▶ **Action item**
Only a number is wanted here: how many lines in the entries below contain the word "reverse".

▶ **Records supplied**

-- ==== Sys2Proof/Laws/TouchFyfoyx.lean ====
section
/-! SUPPORT. Which parts of the state the operations of Sys2Proof/Machine/Fyfoyx.lean may change. -/

namespace Sys2Proof.Machine

set_option linter.all false
set_option Elab.async false

theorem touch_hbmWrite {msk : Nat} {z0 : State} {a : Nat} {bs : Bytes} {s : State} (hk : Touch msk z0 s)
    (hw : msk &&& 6442452480 = 6442452480 := by decide) : Touch msk z0 (State.hbmWrite a bs s) := by
  refine Touch.use hk hw (fun hk => ?_)
  unfold State.hbmWrite
  repeat' (first | with_reducible assumption | intro _ _ hk | with_reducible apply touch_ite | with_reducible refine touch_cleanCopy ?_ | with_reducible refine touch_modCopy ?_ | with_reducible refine touch_wrCompanionMem ?_ | with_reducible refine touch_wr ?_ | dsimp only | split)

theorem touch_hbmWriteAll {msk : Nat} {z0 : State} {a : Nat} {bs : Bytes} {s : State} (hk : Touch msk z0 s)
    (hw : msk &&& 6442452480 = 6442452480 := by decide) : Touch msk z0 (State.hbmWriteAll a bs s) := by
  refine Touch.use hk hw (fun hk => ?_)
  unfold State.hbmWriteAll
  repeat' (first | with_reducible assumption | with_reducible refine touch_forEach ?_ ?_ | intro _ _ hk | with_reducible apply touch_ite | with_reducible refine touch_hbmWrite ?_ | dsimp only | split)

theorem touch_poisonLine {msk : Nat} {z0 : State} {line : Nat} {s : State} (hk : Touch msk z0 s)
    (hw : msk &&& 8195671568 = 8195671568 := by decide) : Touch msk z0 (State.poisonLine line s) := by
  refine Touch.use hk hw (fun hk => ?_)
  unfold State.poisonLine
  repeat' (first | with_reducible assumption | intro _ _ hk | with_reducible apply touch_ite | with_reducible refine touch_modPower ?_ | with_reducible refine touch_poisonChunk ?_ | ((fail_if_success (with_reducible refine touch_eta ?_)); with_reducible refine touch_lit10 ?_) | dsimp only | split)

theorem touch_serveRead {msk : Nat} {z0 : State} {mapping : W32} {off : Nat} {len : Nat} {s : State} (hk : Touch msk z0 s)
    (hw : msk &&& 4966055936 = 4966055936 := by decide) : Touch msk z0 (State.serveRead mapping off len s) := by
  refine Touch.use hk hw (fun hk => ?_)
  unfold State.serveRead
  repeat' (first | with_reducible assumption | intro _ _ hk | with_reducible apply touch_ite | with_reducible refine touch_complete ?_ | with_reducible refine touch_startRecall ?_ | dsimp only | split)

theorem touch_serveWrite {msk : Nat} {z0 : State} {off : Nat} {bs : Bytes} {s : State} (hk : Touch msk z0 s)
    (hw : msk &&& 7113541120 = 7113541120 := by decide) : Touch msk z0 (State.serveWrite off bs s) := by
  refine Touch.use hk hw (fun hk => ?_)
  unfold State.serveWrite
  repeat' (first | with_reducible assumption | intro _ _ hk | with_reducible apply touch_ite | with_reducible refine touch_complete ?_ | with_reducible refine touch_hbmWriteAll ?_ | with_reducible refine touch_startRecall ?_ | dsimp only | split)

theorem touch_sendWaiting {msk : Nat} {z0 : State} {x0 : Nat} {s : State} (hk : Touch msk z0 s)
    (hw : msk &&& 4966055936 = 4966055936 := by decide) : Touch msk z0 (State.sendWaiting x0 s) := by
  refine Touch.use hk hw (fun hq => ?_)
  suffices h : ∀ z, Touch 4966055936 z s → Touch 4966055936 z (State.sendWaiting x0 s) from h _ hq
  clear hq hk hw
  intro z0 hk
  induction x0 generalizing s with
  | zero =>
    first | exact hk | (simp only [State.sendWaiting]; repeat' (first | with_reducible assumption | intro _ _ hk | with_reducible apply touch_ite | with_reducible refine touch_emit ?_ | with_reducible refine touch_modPower ?_ | dsimp only | split))
  | succ n ih =>
    simp only [State.sendWaiting]
    repeat' (first | with_reducible assumption | with_reducible apply ih | intro _ _ hk | with_reducible apply touch_ite | with_reducible refine touch_emit ?_ | with_reducible refine touch_modPower ?_ | dsimp only | split)

theorem touch_returned {msk : Nat} {z0 : State} {c : FyfCredits} {s : State} (hk : Touch msk z0 s)
    (hw : msk &&& 4966055936 = 4966055936 := by decide) : Touch msk z0 (State.returned c s) := by
  refine Touch.use hk hw (fun hk => ?_)
  unfold State.returned
  repeat' (first | with_reducible assumption | intro _ _ hk | with_reducible apply touch_ite | with_reducible refine touch_modPower ?_ | with_reducible refine touch_sendWaiting ?_ | dsimp only | split)

theorem touch_execCoherentAccess {mapping : W32} {offset : Nat} {len : Nat} {req : Credited CohReq} {s : State} {zt : State} (ht : execCoherentAccess mapping offset len req s = .next zt) : Touch 7113541120 s zt := by
  unfold execCoherentAccess at ht
  cases ht
  have hk := Touch.refl 7113541120 s
  repeat' (first | with_reducible assumption | intro _ _ hk | with_reducible apply touch_ite | with_reducible refine touch_returned ?_ | with_reducible refine touch_serveRead ?_ | with_reducible refine touch_serveWrite ?_ | dsimp only | split)

theorem touch_grantLine {msk : Nat} {z0 : State} {line : Nat} {own : Own} {s : State} (hk : Touch msk z0 s)
    (hw : msk &&& 4966055936 = 4966055936 := by decide) : Touch msk z0 (State.grantLine line own s) := by
  refine Touch.use hk hw (fun hk => ?_)
  unfold State.grantLine
  repeat' (first | with_reducible assumption | intro _ _ hk | with_reducible apply touch_ite | with_reducible refine touch_complete ?_ | with_reducible refine touch_modPower ?_ | with_reducible refine touch_startRecall ?_ | dsimp only | split)

theorem touch_execCompanionOwnershipRequest {line : Nat} {own : Credited Own} {s : State} {zt : State} (ht : execCompanionOwnershipRequest line own s = .next zt) : Touch 4966055936 s zt := by
  unfold execCompanionOwnershipRequest at ht
  cases ht
  have hk := Touch.refl 4966055936 s
  repeat' (first | with_reducible assumption | intro _ _ hk | with_reducible apply touch_ite | with_reducible refine touch_grantLine ?_ | with_reducible refine touch_returned ?_ | dsimp only | split)

theorem touch_resumeHeld {msk : Nat} {z0 : State} {w : Held} {s : State} (hk : Touch msk z0 s)
    (hw : msk &&& 7113541120 = 7113541120 := by decide) : Touch msk z0 (State.resumeHeld w s) := by
  refine Touch.use hk hw (fun hk => ?_)
  unfold State.resumeHeld
  repeat' (first | with_reducible assumption | intro _ _ hk | with_reducible apply touch_ite | with_reducible refine touch_grantLine ?_ | with_reducible refine touch_serveRead ?_ | with_reducible refine touch_serveWrite ?_ | dsimp only | split)

theorem touch_endRecall {msk : Nat} {z0 : State} {line : Nat} {s : State} (hk : Touch msk z0 s)
    (hw : msk &&& 7113541120 = 7113541120 := by decide) : Touch msk z0 (State.endRecall line s) := by
  refine Touch.use hk hw (fun hk => ?_)
  unfold State.endRecall
  repeat' (first | with_reducible assumption | with_reducible refine touch_forEach ?_ ?_ | intro _ _ hk | with_reducible apply touch_ite | with_reducible refine touch_dropLine ?_ | with_reducible refine touch_modPower ?_ | with_reducible refine touch_resumeHeld ?_ | dsimp only | split)

theorem touch_execSnoopReply {line : Nat} {data : Credited (Option Bytes)} {s : State} {zt : State} (ht : execSnoopReply line data s = .next zt) : Touch 7113541120 s zt := by
  unfold execSnoopReply at ht
  cases ht
  have hk := Touch.refl 7113541120 s
  repeat' (first | with_reducible assumption | intro _ _ hk | with_reducible apply touch_ite | with_reducible refine touch_endRecall ?_ | with_reducible refine touch_hbmWrite ?_ | with_reducible refine touch_returned ?_ | dsimp only | split)

theorem touch_execRecallTimeout {line : Nat} {s : State} {zt : State} (ht : execRecallTimeout line s = .next zt) : Touch 8195671568 s zt := by
  unfold execRecallTimeout at ht
  cases ht
  have hk := Touch.refl 8195671568 s
  repeat' (first | with_reducible assumption | intro _ _ hk | with_reducible apply touch_ite | with_reducible refine touch_endRecall ?_ | with_reducible refine touch_poisonLine ?_ | dsimp only | split)

theorem touch_execCompanionSnoop {line : Credited Nat} {s : State} {zt : State} (ht : execCompanionSnoop line s = .next zt) : Touch 4966055936 s zt := by
  unfold execCompanionSnoop at ht
  cases ht
  have hk := Touch.refl 4966055936 s
  repeat' (first | with_reducible assumption | intro _ _ hk | with_reducible apply touch_ite | with_reducible refine touch_complete ?_ | with_reducible refine touch_modPower ?_ | with_reducible refine touch_returned ?_ | dsimp only | split)

theorem touch_execFyfLaneDetect {s : State} {zt : State} (ht : execFyfLaneDetect s = .next zt) : Touch 4429185024 s zt := by
  unfold execFyfLaneDetect at ht
  cases ht
  have hk := Touch.refl 4429185024 s
  repeat' (first | with_reducible assumption | intro _ _ hk | with_reducible apply touch_ite | with_reducible refine touch_modPower ?_ | dsimp only | split)

theorem touch_execFyfTrainDone {lanesOk : W32} {versions : List W16} {s : State} {zt : State} (ht : execFyfTrainDone lanesOk versions s = .next zt) : Touch 4429201408 s zt := by
  unfold execFyfTrainDone at ht
  cases ht
  have hk := Touch.refl 4429201408 s
  repeat' (first | with_reducible assumption | intro _ _ hk | with_reducible apply touch_ite | with_reducible refine touch_modPower ?_ | with_reducible refine touch_recheck ?_ | dsimp only | split)

theorem touch_t2ReadsEnd {msk : Nat} {z0 : State} {s : State} (hk : Touch msk z0 s)
    (hw : msk &&& 8195804816 = 8195804816 := by decide) : Touch msk z0 (State.t2ReadsEnd s) := by
  refine Touch.use hk hw (fun hk => ?_)
  unfold State.t2ReadsEnd
  repeat' (first | with_reducible assumption | with_reducible refine touch_forEach ?_ ?_ | intro _ _ hk | with_reducible apply touch_ite | with_reducible refine touch_chunkArrives ?_ | dsimp only | split)

theorem touch_lostLine {msk : Nat} {z0 : State} {line : Nat} {st : LineState} {s : State} (hk : Touch msk z0 s)
    (hw : msk &&& 8195671568 = 8195671568 := by decide) : Touch msk z0 (State.lostLine line st s) := by
  refine Touch.use hk hw (fun hk => ?_)
  unfold State.lostLine
  repeat' (first | with_reducible assumption | (rename_i hq; have hz := congrArg Prod.snd hq; dsimp only at hz; subst hz; try clear hq) | (have hz := congrArg Prod.snd ‹_ = (_, _)›; dsimp only at hz; subst hz) | intro _ _ hk | with_reducible apply touch_ite | with_reducible refine touch_poisonLine ?_ | with_reducible refine touch_takeFree ?_ | dsimp only | split)

theorem touch_linkDown {msk : Nat} {z0 : State} {s : State} (hk : Touch msk z0 s)
    (hw : msk &&& 8195804824 = 8195804824 := by decide) : Touch msk z0 (State.linkDown s) := by
  refine Touch.use hk hw (fun hk => ?_)
  unfold State.linkDown
  repeat' (first | with_reducible assumption | with_reducible refine touch_forEach ?_ ?_ | intro _ _ hk | with_reducible apply touch_ite | with_reducible refine touch_lostLine ?_ | with_reducible refine touch_modMbox ?_ | with_reducible refine touch_modPower ?_ | with_reducible refine touch_t2ReadsEnd ?_ | dsimp only | split)

theorem touch_execFyfLinkDown {s : State} {zt : State} (ht : execFyfLinkDown s = .next zt) : Touch 8195804824 s zt := by
  unfold execFyfLinkDown at ht
  cases ht
  have hk := Touch.refl 8195804824 s
  repeat' (first | with_reducible assumption | intro _ _ hk | with_reducible apply touch_ite | with_reducible refine touch_linkDown ?_ | dsimp only | split)

theorem touch_execFyfFlitCrcFail {now : Nat} {held : Bool} {s : State} {zt : State} (ht : execFyfFlitCrcFail now held s = .next zt) : Touch 4429709312 s zt := by
  unfold execFyfFlitCrcFail at ht
  cases ht
  have hk := Touch.refl 4429709312 s
  repeat' (first | with_reducible assumption | intro _ _ hk | with_reducible apply touch_ite | with_reducible refine touch_at ?_ | with_reducible refine touch_modPower ?_ | dsimp only | split)

theorem touch_execFyfRecoveryTimeout {s : State} {zt : State} (ht : execFyfRecoveryTimeout s = .next zt) : Touch 8195804824 s zt := by
  unfold execFyfRecoveryTimeout at ht
  cases ht
  have hk := Touch.refl 8195804824 s
  repeat' (first | with_reducible assumption | intro _ _ hk | with_reducible apply touch_ite | with_reducible refine touch_linkDown ?_ | dsimp only | split)

end Sys2Proof.Machine
end

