/-- The entry of a unit whose self-test ended (Table 02-5); a standing fence applies again. -/
def selfTestEntry (r : SelfTest) (held : Bool) (e : UnitEntry) : UnitEntry :=
  match r with
  | .fail => { e with state := .failed }
  | .pass => passed none held e
  | .part caps => passed (some caps) held e

theorem exec_unitSelfTestDone_idle {s : State} {u : UnitId} {r : SelfTest}
    (h : (s.unit u).state ≠ .initialising ∨ (s.unit u).retainedUnverified = true ∨ (s.unit u).waitsReserve = true) :
    exec (.unitSelfTestDone u r) s = .next s :=
  congrArg Host.Outcome.next (if_pos h)

/-- R56: the entry changes in one update of the table; what follows leaves the entries alone. -/
theorem exec_unitSelfTestDone_entry {s : State} {u : UnitId} (r : SelfTest) (hstate : (s.unit u).state = .initialising)
    (hret : (s.unit u).retainedUnverified = false) (hwait : (s.unit u).waitsReserve = false) (hport : u.ty ≠ .fabPort)
    (hdie : u.ty ≠ .die) :
    ∃ t, exec (.unitSelfTestDone u r) s = .next t ∧ t.units = (s.setEntry u (selfTestEntry r (s.held u))).units := by
  have hrun : ¬((s.unit u).state ≠ .initialising ∨ (s.unit u).retainedUnverified = true ∨
      (s.unit u).waitsReserve = true) := by
    simp [hstate, hret, hwait]
  refine ⟨_, congrArg Host.Outcome.next (if_neg hrun), ?_⟩
  have hmile : ∀ x : State, (x.milestones u).units = x.units := fun x =>
    (touch_milestones (.refl 4429185024 x)).units (by decide)
  have hafter : ∀ x : State, (x.afterUnit u false).units = x.units := fun x =>
    (touch_afterUnit_noLink hport hdie false x).units (by decide)
  rw [hmile]
  cases r with
  | fail =>
    have hlegal : legalTransition (s.unit u).state .failed = true := by rw [hstate]; rfl
    exact congrArg State.units (if_pos hlegal)
  | pass => exact hafter _
  | part caps => exact hafter _

/-! ## The retention check -/

theorem Touch.retZeroed {w : Nat} {s t : State} (h : Touch w s t) (hw : w.testBit 27 = false := by decide) :
    t.power.retZeroed = s.power.retZeroed := by
  have hpower := congrArg Power.retZeroed (h.power hw)
  exact hpower

/-- R65: a chunk whose checksum differs is counted. -/
theorem retZeroed_checkChunk (sp : Space) (a sum : Nat) (s : State) : (s.checkChunk sp a sum).power.retZeroed =
    if chunkSum (s.rd sp a chunkSize) = sum then s.power.retZeroed else satInc 32 s.power.retZeroed := by
  unfold State.checkChunk
  split
  · rfl
  · have hlost : ∀ l : List Nat, Touch 8061453840 s ((s.zeroMem sp a chunkSize).forEach l (fun e s => s.loseCopy e 0)) :=
      fun l => touch_forEach (fun _ _ h => touch_loseCopy h) (touch_zeroMem (.refl _ _))
    exact congrArg (satInc 32) (hlost _).retZeroed

theorem exec_retentionCheckDone_idle {s : State} {u : UnitId} {d : List (Nat × Byte)}
    (h : retainedSpace u = none ∨ (s.unit u).retainedUnverified = false) : exec (.retentionCheckDone u d) s = .next s := by
  refine congrArg Host.Outcome.next ?_
  split
  · rfl
  · rename_i hspace
    rw [hspace] at h
    simp only [reduceCtorEq, false_or] at h
    rw [h]
    rfl

/-- The checksums of the last NIGHT that lie in a range of a space. -/
def State.retainedChunks (s : State) (sp : Space) (base n : Nat) : List (Nat × Nat) :=
  (tget [] s.power.retainedSums sp.code).filter (fun p => decide (base ≤ p.1 ∧ p.1 < base + n))

/-- Bytes of a range of a space that did not keep their value (R62). -/
def State.decayIn (s : State) (sp : Space) (base n : Nat) (decayed : List (Nat × Byte)) : State :=
  s.forEach (decayed.filter (fun p => decide (base ≤ p.1 ∧ p.1 < base + n)))
    (fun p s => { s with mem := s.mem.wr (key sp p.1) p.2 })

/-- The check of every chunk of a range of a space that has a checksum (R65). -/
def State.checkChunksIn (s : State) (sp : Space) (base n : Nat) : State :=
  s.forEach (s.retainedChunks sp base n) (fun p s => s.checkChunk sp p.1 p.2)

/-- The entry of a unit whose retained SRAM has been checked (R65). -/
def UnitEntry.verified (e : UnitEntry) : UnitEntry := { e with retainedUnverified := false }

theorem exec_retentionCheckDone_checked {s : State} {u : UnitId} {sp : Space} {base n : Nat} (d : List (Nat × Byte))
    (hspace : retainedSpace u = some (sp, base, n)) (hret : (s.unit u).retainedUnverified = true) :
    exec (.retentionCheckDone u d) s =
      .next (((s.decayIn sp base n d).checkChunksIn sp base n).setEntry u UnitEntry.verified) := by
  refine congrArg Host.Outcome.next ?_
  simp only [hspace, hret]
  rfl

theorem touch_checked (s : State) (sp : Space) (base n : Nat) (d : List (Nat × Byte)) :
    Touch 8195671568 s ((s.decayIn sp base n d).checkChunksIn sp base n) :=
  touch_forEach (fun _ _ h => touch_checkChunk h) (touch_forEach (fun _ _ h => touch_lit10 h) (.refl _ _))

theorem forEach_nil {α : Type} (f : α → State → State) (s : State) : s.forEach [] f = s := rfl

theorem forEach_singleton {α : Type} (a : α) (f : α → State → State) (s : State) : s.forEach [a] f = f a s := rfl

theorem decayIn_nil (s : State) (sp : Space) (base n : Nat) : s.decayIn sp base n [] = s := by
  rw [State.decayIn, List.filter_nil, forEach_nil]

theorem checkChunksIn_one {s : State} {sp : Space} {base n a sum : Nat} (h : s.retainedChunks sp base n = [(a, sum)]) :
    s.checkChunksIn sp base n = s.checkChunk sp a sum := by
  rw [State.checkChunksIn, h, forEach_singleton]

end Sys2Proof.Machine
end

section
/-! Reset, self-test and retention of units (O21). -/

namespace Sys2Proof.Machine

theorem legalTransition_initialising {x : UState} (h : x = .fenced ∨ x = .failed ∨ x = .sleeping) :
    legalTransition x .initialising = true ∧ x ≠ .initialising := by
  rcases h with rfl | rfl | rfl <;> exact ⟨rfl, by decide⟩
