-- ==== Sys2Proof/Word.lean ====
section
/-! DEFINITION. The plain words of the FS460: the byte of the air, of the memories and of the converters, the 32 functions
as one word, and a helper that computes a count before going on. -/

namespace Sys2Proof

/-- A byte is 8 bits, bit 0 least significant (00_scope.md, Conventions). -/
abbrev Byte := BitVec 8

/-- The 32 functions F0 to F31, Fn in bit n (R10, R166). -/
abbrev FuncSet := BitVec 32

/-- `strict n k` is `k n`; matching on `n` first makes the kernel compute the number before it goes on. -/
def strict {α : Type} (n : Nat) (k : Nat → α) : α :=
  match n with
  | 0 => k 0
  | m + 1 => k (m + 1)

@[simp] theorem strict_eq {α : Type} (n : Nat) (k : Nat → α) : strict n k = k n := by
  cases n <;> rfl

end Sys2Proof
end

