-- ==== Sys2Proof/Config.lean ====
section
/-! DEFINITION. What is fixed from one start to the next: the configuration image in use (R166), its field types and codes,
and the two values the manual leaves open: what the flash returns outside its written part (R129), and the level of the channel at an
instant for which no command carries one (R3). -/

namespace Sys2Proof

/-- What the serial flash returns at an address outside its written part (R129, Flash contents): open, so no value is given. -/
opaque Config.flashUnwritten : Nat → BitVec 8

/-- The level of the channel, in dB above -120 dBm, at the n-th renewal of the estimate that no command brings (R3; entry 28): open, so
no value is given. -/
opaque Config.channelLevel : Nat → Int

/-- A direction of travel; FORWARD at every start (R88). -/
inductive Direction where
  | forward
  | reverse
deriving DecidableEq, Repr

/-- The opposite direction (R81). -/
def Direction.flip : Direction → Direction
  | .forward => .reverse
  | .reverse => .forward

/-- The five contexts in order of rank (section 4.1). -/
inductive Level where
  | failsafe
  | signal
  | consist
  | driver
  | parked
deriving DecidableEq, Repr

/-- Level numbers 0..4 (R10). -/
def Level.code : Level → Nat
  | .failsafe => 0
  | .signal => 1
  | .consist => 2
  | .driver => 3
  | .parked => 4

/-- Momentum profiles (R50, R93). -/
inductive Profile where
  | normal
  | signal
  | failsafe
  | follow
deriving DecidableEq, Repr

/-- Lamp effects, also the forced effects (R154). -/
inductive LampEffect where
  | steady
  | dim
  | flicker
  | strobe
  | ditchAlt
  | fade
deriving DecidableEq, Repr

/-- Entry-action modes (R50). -/
inductive EntryMode where
  | never
  | onStart
  | onStartAndResume
deriving DecidableEq, Repr

/-- Entry action records (R56). A list is held up to its END, so END itself is no constructor. -/
inductive EntryAction where
  | sound (group index prio : Nat)
  | lampBlink (mask : BitVec 8) (count : Nat)
  | fanBurst (ms : Nat)
deriving DecidableEq, Repr

/-- A context's initial part (R50). -/
structure ContextConfig where
  profile : Profile
  funcMask : FuncSet
  funcValues : FuncSet
  lampMask : BitVec 8
  lampEffect : LampEffect
  mode : EntryMode
  actions : List EntryAction
deriving DecidableEq, Repr

/-- Function map trigger modes (R117). -/
inductive MapMode where
  | level
  | rise
  | both
deriving DecidableEq, Repr

/-- Function map scopes (R117). -/
inductive MapScope where
  | all
  | leadOnly
deriving DecidableEq, Repr

/-- Function map actions (R117). -/
inductive MapAction where
  | none
  | sound
  | smokeEnable
  | shunting
  | mute
deriving DecidableEq, Repr

/-- One function map entry (R117). -/
structure MapEntry where
  mode : MapMode
  scope : MapScope
  action : MapAction
  group : Nat
  index : Nat
  prio : Nat
deriving DecidableEq, Repr

/-- Lamp roles (R154). -/
inductive LampRole where
  | headFwd
  | headRev
  | cab
  | firebox
  | marker
  | ditchL
  | ditchR
  | aux
deriving DecidableEq, Repr

/-- Lamp direction rules (R154). -/
inductive DirectionRule where
  | fwd
  | rev
  | both
deriving DecidableEq, Repr

/-- Lamp consist rules (R85, R154). -/
inductive ConsistRule where
  | always
  | leadOnly
  | endOnly
deriving DecidableEq, Repr

/-- One lamp record (R154). -/
structure LampConfig where
  role : LampRole
  effect : LampEffect
  brightness : Nat
  enable : Nat
  dirRule : DirectionRule
  consistRule : ConsistRule
deriving DecidableEq, Repr

/-- Supply modes (R159). -/
inductive SupplyMode where
  | track
  | battery
deriving DecidableEq, Repr

/-- Chuff sources (R123). -/
inductive ChuffSource where
  | synthetic
  | cam
deriving DecidableEq, Repr

/-- The selection of one diagnostic counter (R30). -/
structure CounterConfig where
  event : Nat
  mask : BitVec 8
  threshold : Nat
  invert : Bool
deriving DecidableEq, Repr

/-- Identity group (R166). -/
structure IdentityConfig where
  ownId : Nat
  layout : Nat
  channel : Nat
  supplyMode : SupplyMode
deriving DecidableEq, Repr

/-- Traction group (R87, R99). -/
structure TractionConfig where
  knots : List Nat
  vMax : Nat
  aInc : Nat
  dInc : Nat
  sInc : Nat
  fInc : Nat
  followInc : Nat
  kp : Nat
  ki : Nat
  feed : Nat
  dMax : Nat
  bemfCal : Nat
  stopThreshold : Nat
  brakeAtStop : Bool
  iTrip : Nat
  stallSpeed : Nat
deriving DecidableEq, Repr

/-- Windows and limits group (R15, R25, R40, R68). W and W_c are held in ms. -/
structure WindowConfig where
  window : Nat
  consistWindow : Nat
  failsafeHold : Nat
  restrictedStep : Nat
  occupancyStep : Nat
  nearThreshold : Nat
  ccaThreshold : Nat
deriving DecidableEq, Repr

/-- Smoke group (R145). -/
structure SmokeConfig where
  rA : Nat
  tA : Nat
  rB : Nat
  tB : Nat
  tRun : Nat
  tIdle : Nat
  tDry : Nat
  iHeater : Nat
  iBase : Nat
  iBudget : Nat
  baseFan : Nat
  fBurst : Nat
  burstMs : Nat
  fIdle : Nat
deriving DecidableEq, Repr

/-- Sound group (R127). -/
structure SoundConfig where
  volume : Nat
  chuffPrio : Nat
  zonePrio : Nat
  systemPrio : Nat
  bellGroup : Nat
  bellIndex : Nat
  hornGroup : Nat
  hornIndex : Nat
  gBase : Nat
  uCruise : Nat
  kLoad : Nat
  gMin : Nat
  brakeSpeed : Nat
deriving DecidableEq, Repr

/-- Chuff group (R123). -/
structure ChuffConfig where
  source : ChuffSource
  chuffK : Nat
  b1 : Nat
  b2 : Nat
  b3 : Nat
deriving DecidableEq, Repr

/-- Supply group (R159). -/
structure SupplyConfig where
  trackMin : Nat
  storeLow : Nat
  bridgeMax : Nat
deriving DecidableEq, Repr

/-- The configuration image in use (R166): 32 map entries, eight lamp records, five context records. -/
structure Image where
  identity : IdentityConfig
  traction : TractionConfig
  windows : WindowConfig
  ctxFailsafe : ContextConfig
  ctxSignal : ContextConfig
  ctxConsist : ContextConfig
  ctxDriver : ContextConfig
  ctxParked : ContextConfig
  funcMap : List MapEntry
  lamps : List LampConfig
  ditch : Nat
  smoke : SmokeConfig
  sound : SoundConfig
  chuff : ChuffConfig
  supply : SupplyConfig
  counterA : CounterConfig
  counterB : CounterConfig
deriving DecidableEq, Repr

/-- A context's initial part in the image in use (R50). -/
def Image.ctx (im : Image) : Level → ContextConfig
  | .failsafe => im.ctxFailsafe
  | .signal => im.ctxSignal
  | .consist => im.ctxConsist
  | .driver => im.ctxDriver
  | .parked => im.ctxParked

end Sys2Proof
end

▶ **Response**
3